>>
-- ==== Sys2Proof/Machine/Accumulator.lean ====
section
/-! DEFINITION. The accumulator group, codes F0 to FD (spec/41_accumulator_group.md R150 to R163). -/

namespace Sys2Proof.Machine

/-- CLB (R150). -/
def execClb (s : State) : Host.Outcome State Fault Refusal := .next (advance 1 (setAccCy s (0#4, 0#1)))

/-- CLC (R151). -/
def execClc (s : State) : Host.Outcome State Fault Refusal := .next (advance 1 (s.setCy 0#1))

/-- IAC (R152). -/
def execIac (s : State) : Host.Outcome State Fault Refusal := .next (advance 1 (setAccCy s (increment s.acc)))

/-- CMC (R153). -/
def execCmc (s : State) : Host.Outcome State Fault Refusal := .next (advance 1 (s.setCy (~~~s.cy)))

/-- CMA (R154). -/
def execCma (s : State) : Host.Outcome State Fault Refusal := .next (advance 1 (s.setAcc (~~~s.acc)))

/-- RAL (R155). -/
def execRal (s : State) : Host.Outcome State Fault Refusal := .next (advance 1 (setAccCy s (rotateLeft s.acc s.cy)))

/-- RAR (R156). -/
def execRar (s : State) : Host.Outcome State Fault Refusal := .next (advance 1 (setAccCy s (rotateRight s.acc s.cy)))

/-- TCC (R157). -/
def execTcc (s : State) : Host.Outcome State Fault Refusal := .next (advance 1 (setAccCy s (transmitCarry s.cy)))

/-- DAC (R158). -/
def execDac (s : State) : Host.Outcome State Fault Refusal := .next (advance 1 (setAccCy s (decrement s.acc)))

/-- TCS (R159). -/
def execTcs (s : State) : Host.Outcome State Fault Refusal := .next (advance 1 (setAccCy s (transferCarrySubtract s.cy)))

/-- STC (R160). -/
def execStc (s : State) : Host.Outcome State Fault Refusal := .next (advance 1 (s.setCy 1#1))

/-- DAA (R161). -/
def execDaa (s : State) : Host.Outcome State Fault Refusal := .next (advance 1 (setAccCy s (decimalAdjust s.acc s.cy)))

/-- KBP (R162). -/
def execKbp (s : State) : Host.Outcome State Fault Refusal := .next (advance 1 (s.setAcc (keyboardProcess s.acc)))

/-- DCL (R163): ACC[3] is ignored. -/
def execDcl (s : State) : Host.Outcome State Fault Refusal := .next (advance 1 (s.setCr (s.acc.extractLsb' 0 3)))

end Sys2Proof.Machine
end

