-- ==== Sys2Proof/Machine/Fetch.lean ====
section
/-! DEFINITION. All of a step but the instruction's meaning (spec/60_exceptions.md R281): the environment's moves, the interrupt,
the halt, the bank switch, the fetch of the words and their decoding. -/

namespace Sys2Proof.Machine

/-- What a step comes to before any instruction executes. -/
inductive Begun where
  /-- No instruction executes: an interrupt was entered or the processor is halted. -/
  | quiet (s : State)
  /-- The instruction fetched, and the state it executes in. -/
  | run (i : Instr) (s : State)
  | fault (r : Fault)

/-- Fetch and decode at PC (R61, R90, R99, R281): bankUpdate before each word, IllegalInstruction before a second word. -/
def fetchDecode (s : State) : Begun :=
  let s1 := bankUpdate s
  match progWord s1 (romBank s1) s.pc .fetch1Upper .fetch1Lower with
  | none => .fault (.noProgramMemory s.pc (romBank s1) s.pc)
  | some w =>
    let f := decodeFirst w
    if f.twoWords then
      let s2 := bankUpdate s1
      match progWord s2 (romBank s2) (nextAddr s 1) .fetch2Upper .fetch2Lower with
      | none => .fault (.noProgramMemory s.pc (romBank s2) (nextAddr s 1))
      | some w2 =>
        match f.complete w2 with
        | some i => .run i s2
        | none => .fault (.illegalInstruction s.pc w)
    else
      match f.complete 0#8 with
      | some i => .run i s1
      | none => .fault (.illegalInstruction s.pc w)

/-- A halted processor in a step without an interrupt entry (R288). -/
def haltedStep (s : State) : State := if haltEndsQuietly s then s.setHalted false else s

/-- The step up to the instruction's meaning (R281, R285, R286, R288). -/
def beginStep (s : State) : Begun :=
  let t := environmentMoves s
  if interruptRecognised t then
    match interruptEntry t with
    | .next u => .quiet u
    | .fault r => .fault r
    | .refused _ => .quiet t
  else if isHalted t then .quiet (haltedStep t)
  else fetchDecode t

/-- A word of program put where a fetch reads it: in true ROM, or both halves of program RAM. -/
def placeWord (m : Memory) (p : Platform) (rb : Bit) (a : Addr) (w : Byte) : Memory :=
  if isProgRam p rb a then
    { m with pram := writeCell (writeCell m.pram (halfKey rb a .first) (upper w)) (halfKey rb a .second) (lower w) }
  else { m with rom := writeCell m.rom (progKey rb a) w }

/-- The two words put where the next step fetches its first and second word (R61, R177). -/
def placeAtFetch (s : State) (w1 w2 : Byte) : Memory :=
  let s1 := bankUpdate s
  let s2 := bankUpdate s1
  let a2 := nextAddr s 1
  placeWord (placeWord s.mem s.plat (romBank s2) a2 w2) s.plat (romBank s1) s.pc w1

end Sys2Proof.Machine
end

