/-- R67, R191, R256: which device answers: the one at the chip address s[7:6], unless a 4265 of the bank is in mode 12 or 13, which
then answers whatever the chip bits are; such a 4265 that shares its bank, which R256 excludes, makes every RAM-side read and write
a refusal (log 27). Rests on D28. -/
def Obligations.WhoAnswers : Prop :=
  (∀ (s : State) (b : BankNo) (a : Byte) (m : BankMap), m = look (w := 3) s.plat.banks b →
    ((m.chip2 ≠ .dev4265 ∨ answersWholeBank (ioAt s b 0#1) = false) →
      (m.chip3 ≠ .dev4265 ∨ answersWholeBank (ioAt s b 1#1) = false) →
      (a.extractLsb' 6 2 = 0#2 → targetOf s b a = if m.chip0Ram then .ram4002 else .empty) ∧
      (a.extractLsb' 6 2 = 1#2 →
        targetOf s b a = if m.chip1 = .dev4269 then .dev4269 else if m.chip1 = .ram4002 then .ram4002 else .empty) ∧
      (a.extractLsb' 6 2 = 2#2 →
        targetOf s b a = if m.chip2 = .dev4265 then .dev4265 0#1 else if m.chip2 = .ram4002 then .ram4002 else .empty) ∧
      (a.extractLsb' 6 2 = 3#2 →
        targetOf s b a = if m.chip3 = .dev4265 then .dev4265 1#1 else if m.chip3 = .ram4002 then .ram4002 else .empty)) ∧
    (m = { chip0Ram := false, chip1 := .empty, chip2 := .dev4265, chip3 := .empty } →
      ((ioAt s b 0#1).mode = some 12 ∨ (ioAt s b 0#1).mode = some 13) → targetOf s b a = .dev4265 0#1) ∧
    (m = { chip0Ram := false, chip1 := .empty, chip2 := .empty, chip3 := .dev4265 } →
      ((ioAt s b 1#1).mode = some 12 ∨ (ioAt s b 1#1).mode = some 13) → targetOf s b a = .dev4265 1#1) ∧
    (m.chip2 = .dev4265 → ((ioAt s b 0#1).mode = some 12 ∨ (ioAt s b 0#1).mode = some 13) →
      (m.chip0Ram = true ∨ m.chip1 ≠ .empty ∨ m.chip3 ≠ .empty) → targetOf s b a = .clash) ∧
    (m.chip3 = .dev4265 → ((ioAt s b 1#1).mode = some 12 ∨ (ioAt s b 1#1).mode = some 13) →
      (m.chip0Ram = true ∨ m.chip1 ≠ .empty ∨ m.chip2 ≠ .empty) → targetOf s b a = .clash)) ∧
  ∀ (s : State) (a : Byte), Selected s a .clash →
    (∀ op : WriteOp, exec op.instr s = .refused (.bankShared s.pc (bankOf s.cr))) ∧
    ∀ op : ReadOp, exec op.instr s = .refused (.bankShared s.pc (bankOf s.cr))

/-- R191, R192, R171, R280: the thirteen RAM-side instructions, WRR and RDR stop where no SRC has set the latch they need, and BBS
where SRCREG has no value (after the stack has given an address). Rests on D26. -/
def Obligations.IoBeforeSrcStops : Prop :=
  ∀ s : State,
    (selNow s = none → (∀ op : WriteOp, exec op.instr s = .fault (.ioBeforeSrc s.pc)) ∧
      ∀ op : ReadOp, exec op.instr s = .fault (.ioBeforeSrc s.pc)) ∧
    (look (w := 1) s.romSel (romBank s) = none →
      exec .wrr s = .fault (.ioBeforeSrc s.pc) ∧ exec .rdr s = .fault (.ioBeforeSrc s.pc)) ∧
    (s.plat.cpu = .c4040 → popStack s ≠ none → s.srcReg = none → exec .bbs s = .fault (.ioBeforeSrc s.pc)) ∧
    (s.plat.cpu = .c4040 → popStack s = none → exec .bbs s = .fault (.stackUnderflow s.pc))

/-- R193, R194, R197, R198, R200, R201, R65: on a 4002, WRM writes the selected character, WMP the chip's port, WR0 to WR3 the
status character of their number, and nothing else in any memory changes. Rests on R65 (the places of the bits). -/
def Obligations.WritesToRamChip : Prop :=
  ∀ (s : State) (a : Byte), Selected s a .ram4002 →
    (∃ t, exec .wrm s = .next t ∧ readCell t.mem.ramch (ramchKey (bankOf s.cr) a) = some s.acc ∧
      (∀ k, k ≠ ramchKey (bankOf s.cr) a → readCell t.mem.ramch k = readCell s.mem.ramch k) ∧
      t = { s with mem := { s.mem with ramch := t.mem.ramch }, pc := s.pc + 1#12 }) ∧
    (∃ t, exec .wmp s = .next t ∧ readCell t.mem.ramport (ramportKey (bankOf s.cr) a) = some s.acc ∧
      (∀ k, k ≠ ramportKey (bankOf s.cr) a → readCell t.mem.ramport k = readCell s.mem.ramport k) ∧
      t = { s with mem := { s.mem with ramport := t.mem.ramport }, pc := s.pc + 1#12 }) ∧
    ∀ n : BitVec 2, ∃ t, exec (if n = 0#2 then .wr0 else if n = 1#2 then .wr1 else if n = 2#2 then .wr2 else .wr3) s = .next t ∧
      readCell t.mem.ramst (ramstKey (bankOf s.cr) a n) = some s.acc ∧
      (∀ k, k ≠ ramstKey (bankOf s.cr) a n → readCell t.mem.ramst k = readCell s.mem.ramst k) ∧
      t = { s with mem := { s.mem with ramst := t.mem.ramst }, pc := s.pc + 1#12 }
<<
* _Work request_: Retype only the stretch of lines above starting at the one with "def execClc (s" and stopping at the one with "CMC (R153). -/", exactly as written, with both kept.

* _Response to the exercise_:
def execClc (s : State) : Host.Outcome State Fault Refusal := .next (advance 1 (s.setCy 0#1))

/-- IAC (R152). -/
def execIac (s : State) : Host.Outcome State Fault Refusal := .next (advance 1 (setAccCy s (increment s.acc)))

/-- CMC (R153). -/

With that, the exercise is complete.